The number of parameters in your model is called the model’s effective degrees of freedom, which I will denote \(\nu\).^{1} For an OLS regression \(\nu = k+1\), where \(k\) is the number of features in the data set. For a nonlinear algorithm like a random forest \(\nu\) can be significantly higher than the number of features.^{2} Conversely, for a regularized linear regression, \(\nu\) can be much smaller than \(k\) without reducing the actual number of columns in the data set. One key to robust out-of-sample performance is to **capture as much signal as possible with as small a** \(\nu\) **as possible**.

There are many different approaches to reducing the model degrees of freedom (this is arguably a large part of what the disciplines of machine learning and Bayesian analysis are all about).
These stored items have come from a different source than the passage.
-- ==== Sys2Proof/Machine/Roles.lean ====
section
/-! DEFINITION. Roles and the audit ring (R393 to R399), and role checks on register writes (R396). -/

namespace Sys2Proof.Machine

/-- The session of a path, if one is open. -/
def State.session (s : State) : Path → Option Session
  | .pf => s.sec.pf
  | .mctp => s.sec.mctp

/-- The role that a path holds: 0 operator, 1 installer, 2 maker (R393). A session that ends in this cycle holds no
right any more (R407). -/
def State.role (s : State) (p : Path) : Nat :=
  match s.session p with
  | some x => if s.gsc < x.until_ then x.role.val else 0
  | none => 0

/-- The role that a guard asks for. -/
def Guard.level : Guard → Nat
  | .none => 0
  | .operator => 0
  | .installer => 1

/-- A path in an audit entry (Table 14.9). -/
def pathCode : Path → Byte
  | .pf => 0
  | .mctp => 1

/-- An audit entry as this moment makes it. Its SEQ is given as it is staged. -/
def State.auditEntry (s : State) (kind role path key die : Nat) (off : Nat) (old new : Word) : AuditEntry :=
  { seq := s.nvm.auditHead, tick := BitVec.ofNat 64 s.gsc, kind := BitVec.ofNat 8 kind, role := BitVec.ofNat 8 role,
    path := BitVec.ofNat 8 path, key := BitVec.ofNat 8 key, die := BitVec.ofNat 8 die, offset := BitVec.ofNat 32 off,
    old := old, new := new, build := s.reg 0 Reg.detClassHi }

/-- The 64 bytes of an audit entry (Table 14.9). -/
def AuditEntry.bytes (e : AuditEntry) : List Byte :=
  let b := leBytes 4 e.seq.toNat ++ leBytes 4 0 ++ leBytes 8 e.tick.toNat ++ [e.kind, e.role, e.path, e.key, e.die,
    0, 0, 0] ++ leBytes 4 e.offset.toNat ++ leBytes 4 e.old.toNat ++ leBytes 4 e.new.toNat ++
    leBytes 4 e.build.toNat ++ List.replicate 20 0
  b ++ leBytes 4 (crc32c b).toNat

/-- Whether the staging buffer of 16 entries has room (R399). -/
def State.auditRoom (s : State) : Bool := decide (s.sec.staging.length < 16)

/-- The state with an entry in the staging buffer. NVM_AUDIT_HEAD is the SEQ of the next entry (R398). -/
def State.stage (s : State) (e : AuditEntry) : State :=
  { s with sec := { s.sec with staging := s.sec.staging ++ [e] },
           nvm := { s.nvm with auditHead := s.nvm.auditHead + 1 } }

/-- A change that R398 records: it takes effect once its entry is staged, and is discarded with SEC_EVT.AUDIT_BUSY
where the buffer is full (R399). -/
def State.audited (s : State) (e : AuditEntry) (change : State → State) : State :=
  if s.auditRoom then change (s.stage e) else s.raise 0 Reg.secEvt 0x80

/-- A write refused for its role (R396). -/
def State.roleDenied (s : State) : State := s.countRaise 0 Reg.secRoleDenyCnt Reg.secEvt 0x01

/-! ### Writes by access code -/

/-- What a write makes of one field (R8, R9, R11): `hw` are bits that an event sets in the same fabric cycle. -/
def Field.write (f : Field) (old value hw : Nat) : Nat :=
  match f.access with
  | .rw => natSetBits old f.hi f.lo (natBits value f.hi f.lo)
  | .ro => old
  | .wo => old
  | .w1c =>
    let cur := natBits old f.hi f.lo ||| natBits hw f.hi f.lo
    let clr := natBits value f.hi f.lo &&& (natBits hw f.hi f.lo ^^^ (2 ^ (f.hi + 1 - f.lo) - 1))
    natSetBits old f.hi f.lo (cur &&& (clr ^^^ (2 ^ (f.hi + 1 - f.lo) - 1)))

/-- The word that a write leaves in a register. -/
def writeWord (fields : List Field) (old value hw : Word) : Word :=
  BitVec.ofNat 32 (fields.foldl (fun acc f => f.write acc value.toNat hw.toNat) old.toNat)

/-- Whether a write would change a field that software may set, or acts on it. -/
def Field.touches (f : Field) (old value : Nat) : Bool :=
  match f.access with
  | .rw => natBits old f.hi f.lo != natBits value f.hi f.lo
  | .wo => natBits value f.hi f.lo != 0
  | .w1c => false
  | .ro => false

/-- The role that a write needs (R394, R396). A register whose every writable field is an installer's needs that role
whatever is written; in a register of mixed fields a write needs the role of the fields it changes. DEDUCED,
entry 10. -/
def roleNeeded (fields : List Field) (old value : Word) : Nat :=
  let w := fields.filter fun f => f.access == .rw || f.access == .wo
  if !w.isEmpty && w.all fun f => f.guard == .installer then 1
  else if w.any fun f => f.guard == .installer && f.touches old.toNat value.toNat then 1 else 0

/-- A guarded write of a register of a die over the PF path: refused for its role, or applied by `apply`, after its
audit entry where it is an installer's or maker's change (R396, R398, R399). -/
def State.guardedWrite (s : State) (d : DieIx) (off : Nat) (fields : List Field) (old value : Word)
    (apply : State → State) : State :=
  let need := roleNeeded fields old value
  if s.role .pf < need then s.roleDenied
  else if need = 0 then apply s
  else s.audited (s.auditEntry 1 (s.role .pf) 0 0xFF d.val off old (writeWord fields old value 0)) apply

/-- The fields of a register of a die window; empty where no register lies (R9). -/
def fieldsAt (off : Nat) : List Field :=
  match dieRow off with
  | some r => r.fields
  | none => []

/-- A guarded write of a register whose value is all there is to it. -/
def State.storeReg (s : State) (d : DieIx) (off : Nat) (value : Word) : State :=
  s.guardedWrite d off (fieldsAt off) (s.reg d off) value fun t =>
    t.setReg d off (writeWord (fieldsAt off) (s.reg d off) value 0)

end Sys2Proof.Machine
end

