/-- Bits of CMP_EVT or SCN_EVT of a head are set: their rises are posted to the event queue of the head's canvas, or of the
die where the head carries none. DESIGN CHOICE for the latter, entry 30. -/
def State.raiseHead (s : State) (h : DieIx) (evt mask : Nat) : State :=
  match s.headCanvas h with
  | none => s.raise h evt mask
  | some c =>
    let old := s.reg h evt
    let rose := BitVec.ofNat 32 mask &&& ~~~ old &&& s.reg h (evt + 4)
    let s1 := s.setReg h evt (old ||| BitVec.ofNat 32 mask)
    if rose = 0 then s1
    else s1.onHost fun x => x.postEvents c.id.func c.binding.eq
      [(0x0003, h.val, leBytes 4 evt ++ leBytes 4 rose.toNat)]

/-- A CANVAS record (Table 12.8). -/
def State.canvasEvent (s : State) (c : Canvas) (kind layer value : Nat) : State :=
  s.onHost fun h => h.postCanvas c (dieOf c.binding.head0) kind layer value

/-- The bundle layers of an unbound canvas show their absent-source fill (R337): those that did not yet enter it. -/
def State.fillUnbound (s : State) (c : Canvas) : State :=
  c.binding.heads.foldl (fun s h => c.binding.layers.foldl (fun s e =>
    let r := (s.die h.1).head.layers[(Fin.ofNat 16 e.layer : LayerIx)]
    if r.fill || r.withheld then s else (s.raiseHead h.1 Reg.cmpEvt 0x20).canvasEvent c 5 e.layer 0) s) s

/-- The unbinding takes effect: contexts are destroyed, items, streams and pools end, and Big Top, DRAM and Turnstiles are
freed. The frame store of its host sources goes with it. -/
def State.unbindNow (s : State) (cv : CanvasId) : State :=
  match s.canvas cv with
  | none => s
  | some c =>
    let busy := (c.items.any fun i => i.live) || s.dieList.any fun d => (s.die d).streams.any fun e => e.2.canvas == some cv
    let s0 := (if busy then s.poisonCanvas cv else s).fillUnbound c
    let s1 := c.dies.foldl (fun s d => s.destroyCtx d c.ctx) s0
    let s2 := (s1.onDies c.dies fun _ x =>
      let y := x.dropItems fun i => i.canvas == cv
      y.removeStreams fun _ k => k.canvas == some cv).releasePlaces c
    let s3 := s2.onDies s2.dieList fun _ x => { x with sources := x.sources.filter fun q => match q.host with
      | some (k, _) => k != cv
      | none => true }
    let pairs := if c.binding.wide then c.binding.heads.map fun e => pairDie e.1 else []
    let s4 := (s3.freeBarriers cv).onDies pairs fun _ x => x.setField Reg.scnStatus 2 2 0
    let s4 := { s4 with canvases := s4.canvases.filter fun k => k.id != cv }
    let s5 := (c.dies.foldl (fun s d => s.refill d) s4).syncReplay c.dies
    match c.unbindQueue with
    | some q => s5.finish q (.boundary cv) (.plain .ok)
    | none => s5

/-! ### Doorbells (R321, R322) -/

/-- A doorbell that names no queue of the function. -/
def HostSide.dropDoorbell (h : HostSide) (f : FnIx) : HostSide := ((h.countFn f 0x024 1).count 0x018 1).raise 0x8

/-- What an accepted doorbell does to its queue. -/
def HostSide.ring (h : HostSide) (f : FnIx) (x : Queue) (ix : Nat) : HostSide :=
  let n := x.size
  if x.state == .error then h
  else if n ≤ ix then h.queueError f x.id .badDesc
  else if x.kind == .sq then
    if (ix + n - x.head) % n < (x.tail + n - x.head) % n then h.queueError f x.id .badDesc
    else (h.onQueue f x.id fun y => { y with tail := ix }).settleAll f
  else if (x.tail + n - x.head) % n < (ix + n - x.head) % n then h.queueError f x.id .badDesc
  else (h.onQueue f x.id fun y => { y with head := ix }).settleAll f

/-- DOORBELL: a write to HST_FN_DB. A function in a reset takes none (R339); each accepted one is recorded (R298). -/
def fxDoorbell (f : FnIx) (value : Word) (s : State) : State :=
  let q := bits value 17 0
  if (s.host.fn f).ready = false then s
  else match s.host.queue f q with
    | none => s.onHost fun h => h.dropDoorbell f
    | some x =>
      if s.host.quota f ≤ q then s.onHost fun h => h.dropDoorbell f
      else (s.onHost fun h => h.ring f x (bits value 31 18)).recordDoorbell f q value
In the linear regression context these include subset selection, \(\ell_1\)/\(\ell_2\)-norm penalties, Bayesian regression, dimension reduction, and several more. Penalized regressions like the lasso (Tibshirani 1996) or the elastic net (Zou and Hastie 2005) are particularly useful since they perform simultaneous model selection and fitting. Penalties are typically imposed on the parameter norm, meaning parameter values are shrunken towards zero.
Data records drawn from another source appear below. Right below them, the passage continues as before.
-- ==== Sys2Proof/Machine/Links.lean ====
section
/-! DEFINITION. The output links of a head, its tearing-effect input, and the references of a canvas's lock (R59 to R62, R244, R251,
R252, R256, R382, R422, R431). -/

namespace Sys2Proof.Machine

/-! ### Tearing effect (R252) -/

/-- A head in command mode that runs a raster. -/
def State.inCommand (s : State) (h : DieIx) : Bool := (s.die h).head.running && (s.die h).fField Reg.scnTeCtrl 0 0 == 1

/-- The state with a head's command-mode state changed. -/
def State.onTe (s : State) (h : DieIx) (f : TeState → TeState) : State :=
  s.onDie h fun x => { x with head := { x.head with te := f x.head.te } }

/-- An edge of the polarity that SCN_TE_CTRL.POL in force asks for (R251). -/
def State.teCounts (s : State) (h : DieIx) (rising : Bool) : Bool := ((s.die h).fField Reg.scnTeCtrl 1 1 == 0) == rising

/-- An edge that counts: it ends the wait, or is held as early. Further early edges merge with it. -/
def State.teEdge (s : State) (h : DieIx) : State :=
  if (s.die h).head.te.waiting then s.onTe h fun t => { t with waiting := false, edgeAt := s.gsc }
  else
    let held := (s.die h).head.te.earlyEdge
    (s.onTe h fun t => { t with earlyEdge := true, edgeAt := if held then t.edgeAt else s.gsc }).raiseHead h Reg.scnEvt 0x08

/-- TE_EDGE. -/
def fxTeEdge (h : DieIx) (rising : Bool) (s : State) : State :=
  if s.inCommand h = false ∨ s.teCounts h rising = false then s else s.teEdge h

/-- Two nominal frame periods have passed since the previous frame's edge. -/
def State.teLate (s : State) (h : DieIx) : Bool :=
  match (s.die h).head.mode with
  | some m => decide (2 * 10 ^ 11 ≤ (s.gsc - (s.die h).head.te.edgeAt) * m.rate)
  | none => false

/-- TE_TIMEOUT: the head proceeds as though an edge had come, and transmits the latest buffer that was both transmitted and complete.
An edge in the same fabric cycle wins. -/
def fxTeTimeout (h : DieIx) (edge : Bool) (s : State) : State :=
  if s.inCommand h = false ∨ (s.die h).head.te.waiting = false ∨ s.teLate h = false then s
  else if edge then s.teEdge h
  else
    let s1 := s.onTe h fun t => { t with waiting := false, repeatFrame := t.good.isSome, edgeAt := s.gsc }
    (s1.count h Reg.scnRepeatCnt 1).raiseHead h Reg.scnEvt 0x04

/-! ### Output links (R244, R256) -/

/-- A head that may drive a link: its die is out of reset, its partner has not taken its place (R26), and no Replay canvas holds it
(R70). -/
def State.drivesLink (s : State) (h : DieIx) : Bool :=
  s.present h && !(s.die h).boot.inReset && s.field h Reg.scnStatus 2 2 == 0 && !((s.headCanvas h).any Canvas.replays)

/-- LINK_DOWN: a link drops. While the sink's hot-plug detect stays asserted, a head that runs counts the loss (R382). -/
def fxLinkDown (h : DieIx) (hotPlug : Bool) (s : State) : State :=
  let x := (s.die h).head
  if x.linkUp = false then s
  else if hotPlug && x.running then (s.dropLink h).startDown h else s.dropLink h

/-- LINK_UP: a link completes training. From the second time on it is a retraining. -/
def fxLinkUp (h : DieIx) (s : State) : State :=
  let x := (s.die h).head
  if s.drivesLink h = false ∨ x.linkUp = true then s
  else
    let s1 := s.onDie h fun y => ({ y with head := { y.head with linkUp := true, trained := true } } : Die).setField Reg.scnStatus 0 0 1
    (if x.trained then s1.count h Reg.scnRetrainCnt 1 else s1).raiseHead h Reg.scnEvt 0x02

/-- HDCP_FAIL: from the next frame boundary on, protected layers show their absent-source fill on this head. -/
def fxHdcpFail (h : DieIx) (s : State) : State :=
  (s.onDie h fun x => ({ x with head := { x.head with hdcp := none } } : Die).setField Reg.scnStatus 5 5 0).raiseHead h Reg.scnEvt 0x10

/-- HDCP_AUTHENTICATED: encryption is active on a trained link that asks for it (SCN_CTRL.HDCP_REQ), for a content type. -/
def fxHdcpAuthenticated (h : DieIx) (contentType : Fin 2) (s : State) : State :=
  let x := s.die h
  if x.head.linkUp = false ∨ x.fField Reg.scnCtrl 14 14 = 0 ∨ s.otp.features.getLsbD 0 = false then s
  else s.onDie h fun y => ({ y with head := { y.head with hdcp := some contentType } } : Die).setField Reg.scnStatus 5 5 1

/-! ### References of a lock (R60 to R62, R422) -/

/-- A reference as the lock takes it: its time and error, and a state that waits for it. -/
def Lock.reference (x : Lock) (now : Nat) (err : Int) : Lock :=
  let y := { x with lastRef := now, phaseErr := err }
  match x.state with
  | .free => { y with state := .acquire, good := 0, bad := 0, edges := 0 }
  | .holdover => if 2 ≤ x.edges + 1 then { y with state := .acquire, good := 0, bad := 0, edges := 0 } else { y with edges := x.edges + 1 }
  | .acquire => y
  | .locked => y

/-- CLK_LOCK_CFG.OFFSET in force on a canvas: signed lines from the reference to its frame boundary, within ±T/2 (R60, R61). -/
def State.lockOffset (s : State) (c : Canvas) : Int :=
  let t : Int := (c.binding.vtotal / 2 : Nat)
  clampInt (-t) t (signedOf 14 ((s.die c.stepDie).fField Reg.clkLockCfg 20 7))

/-- The place of a canvas's raster in its frame, in pixel clocks from the start of line A; `pixel` is the pixel clock of its line. -/
def State.rasterClocks (s : State) (c : Canvas) (pixel : Nat) : Int :=
  let b := c.binding
  let line := (s.die (s.leadHead c)).head.line
  (((line + b.vtotal - b.regionH) % max b.vtotal 1 * b.htotal + min pixel (b.htotal - 1) : Nat) : Int)

/-- The phase error of a place of the raster against the place where a reference asks for it, in pixel clocks, within half a frame:
positive where the raster is ahead. -/
def Canvas.clockErr (c : Canvas) (at_ want : Int) : Int := wrapped (c.binding.vtotal * c.binding.htotal) (at_ - want)

/-- The lock of a canvas takes a reference with its raster at a place: the place wanted is `want`, less OFFSET lines, or that of the
first reference since line mode placed the raster (DESIGN CHOICE, entry 79). -/
def State.lockTo (s : State) (c : Canvas) (at_ want : Int) : State :=
  let nominal := want - s.lockOffset c * (c.binding.htotal : Nat)
  s.setLock c.id fun x =>
    let y := if x.retarget then { x with retarget := false, target := some (at_ - nominal) } else x
    y.reference s.gsc (c.clockErr at_ (nominal + y.target.getD 0))

/-- A canvas that follows a lock source: 0 genlock, 1 PTP. In command mode the lock source has no effect (R251), and a Replay canvas
has no raster (R70). -/
def State.follows (s : State) (c : Canvas) (source : Nat) : Bool :=
  c.binding.lock == source && !c.replays && !s.inCommand c.stepDie

/-- GENLOCK_EDGE: an edge of the reference that CLK_LOCK_CFG.REF names is measured against the raster: the frame boundary is to
follow it by OFFSET lines (R60). -/
def fxGenlockEdge (cv : CanvasId) (ref : Fin 9) (pixel : Nat) (s : State) : State :=
  match s.canvas cv with
  | none => s
  | some c =>
    if s.follows c 0 && (s.die c.stepDie).fField Reg.clkLockCfg 3 0 == ref.val then s.lockTo c (s.rasterClocks c pixel) 0 else s

/-- Nominal ticks, times the rate in mHz, between references of a canvas: frames by the divisor of CLK_LOCK_CFG in force. -/
def State.refDiv (s : State) (c : Canvas) : Nat := 2 ^ min 2 ((s.die c.stepDie).fField Reg.clkLockCfg 5 4)

/-- Three expected periods have passed since the last genlock edge. A PTP master's Sync interval stands in no register: its expiry is
taken as it is announced (entry 47). -/
def State.refLate (s : State) (c : Canvas) : Bool :=
  c.binding.lock == 1 || decide (3 * s.refDiv c * 10 ^ 11 ≤ (s.gsc - c.lock.lastRef) * c.binding.rate)

/-- HOLDOVER: a lock that followed a reference loses it; the last trim is held. -/
def fxHoldover (cv : CanvasId) (s : State) : State :=
  match s.canvas cv with
  | none => s
  | some c =>
    if (c.lock.state = .acquire ∨ c.lock.state = .locked) ∧ (s.follows c 0 || s.follows c 1) = true ∧ s.refLate c = true then
      s.setLock cv fun x => { x with state := .holdover, good := 0, bad := 0, edges := 0 }
    else s

/-- A frame rate in mHz as a fraction: one that a whole number of frames in 1.001 s truncates to stands for it, as 29,970 stands for
30/1.001 Hz (R36). DEDUCED, entry 80. -/
def exactRate (rate : Nat) : Nat × Nat :=
  let n := ceilDiv (rate * 1001) 1_000_000
  if rate % 1000 ≠ 0 ∧ n * 1_000_000 / 1001 = rate then (n * 1_000_000, 1001) else (rate, 1)

/-- Pixel clocks of a canvas since the latest ST 2059-1 alignment time: alignment times of a rate are whole frame periods after the
epoch (R61). -/
def Canvas.sinceAlignment (c : Canvas) (timeNs : Nat) : Int :=
  let (n, d) := exactRate c.binding.rate
  let part := timeNs * n % (10 ^ 12 * d)
  ((part * (c.binding.vtotal * c.binding.htotal) / (10 ^ 12 * d) : Nat) : Int)

/-- A canvas under PTP takes a Sync message, and leaves LOCKED for a new grandmaster whose phase is out. -/
def State.ptpCanvas (s : State) (c : Canvas) (m : PtpMsg) (changed : Bool) : State :=
  if s.follows c 1 = false then s
  else
    let pixel := ((m.pixels.find? fun e => e.1 == c.id).map Prod.snd).getD 0
    let at_ := s.rasterClocks c pixel
    let want := c.sinceAlignment m.timeNs
    let s1 := if m.sync then s.lockTo c at_ want else s
    let err := match s1.canvas c.id with
      | some k => if m.sync then k.lock.phaseErr else
          c.clockErr at_ (want - s.lockOffset c * (c.binding.htotal : Nat) + k.lock.target.getD 0)
      | none => 0
    if changed && decide (64 < err.natAbs) then
      s1.setLock c.id fun x => if x.state = .locked then { x with state := .acquire, good := 0, bad := 0 } else x
    else s1

/-- PTP_MESSAGE: on the port that CLK_PTP_CTRL of die 0 names, the message sets the offset and the time map. -/
def fxPtpMessage (d : DieIx) (m : PtpMsg) (s : State) : State :=
  if s.field 0 Reg.clkPtpCtrl 0 0 = 0 ∨ s.field 0 Reg.clkPtpCtrl 3 1 ≠ d.val then s
  else
    let changed := s.ptp.grandmaster != some m.grandmaster
    let s1 := { s with ptp := { grandmaster := some m.grandmaster, offsetNs := m.offsetNs } }
    let s2 := s1.setReg 0 Reg.clkPtpOffset (BitVec.ofInt 32 m.offsetNs)
    let s3 := if changed then s2.raise 0 Reg.clkEvt 0x04 else s2
    s3.canvases.foldl (fun s c => s.ptpCanvas c m changed) s3

def execTeEdge (e : TeEdge) (s : State) : Host.Outcome State Fault Refusal := .next (fxTeEdge e.head e.rising s)
def execTeTimeout (e : TeExpiry) (s : State) : Host.Outcome State Fault Refusal := .next (fxTeTimeout e.head e.edge s)
def execLinkDown (h : DieIx) (hotPlug : Bool) (s : State) : Host.Outcome State Fault Refusal := .next (fxLinkDown h hotPlug s)
def execLinkUp (h : DieIx) (s : State) : Host.Outcome State Fault Refusal := .next (fxLinkUp h s)
def execHdcpFail (h : DieIx) (s : State) : Host.Outcome State Fault Refusal := .next (fxHdcpFail h s)
def execHdcpAuthenticated (h : DieIx) (contentType : Fin 2) (s : State) : Host.Outcome State Fault Refusal :=
  .next (fxHdcpAuthenticated h contentType s)
def execGenlockEdge (cv : CanvasId) (edge : RefEdge) (s : State) : Host.Outcome State Fault Refusal :=
  .next (fxGenlockEdge cv edge.ref edge.pixel s)
def execHoldover (cv : CanvasId) (s : State) : Host.Outcome State Fault Refusal := .next (fxHoldover cv s)
def execPtpMessage (d : DieIx) (m : PtpMsg) (s : State) : Host.Outcome State Fault Refusal := .next (fxPtpMessage d m s)

end Sys2Proof.Machine
end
In this recently published paper, I introduce the **Hierarchical Feature Regression** (HFR) which takes a somewhat different approach (Pfitzinger 2024). Instead of shrinking parameters towards zero, it shrinks them towards group target values. The idea is simple: if the effect of two features on the target is similar, their parameters should be similar. This type of grouping is highly intuitive and can lead to robust out-of-sample predictions.^{3}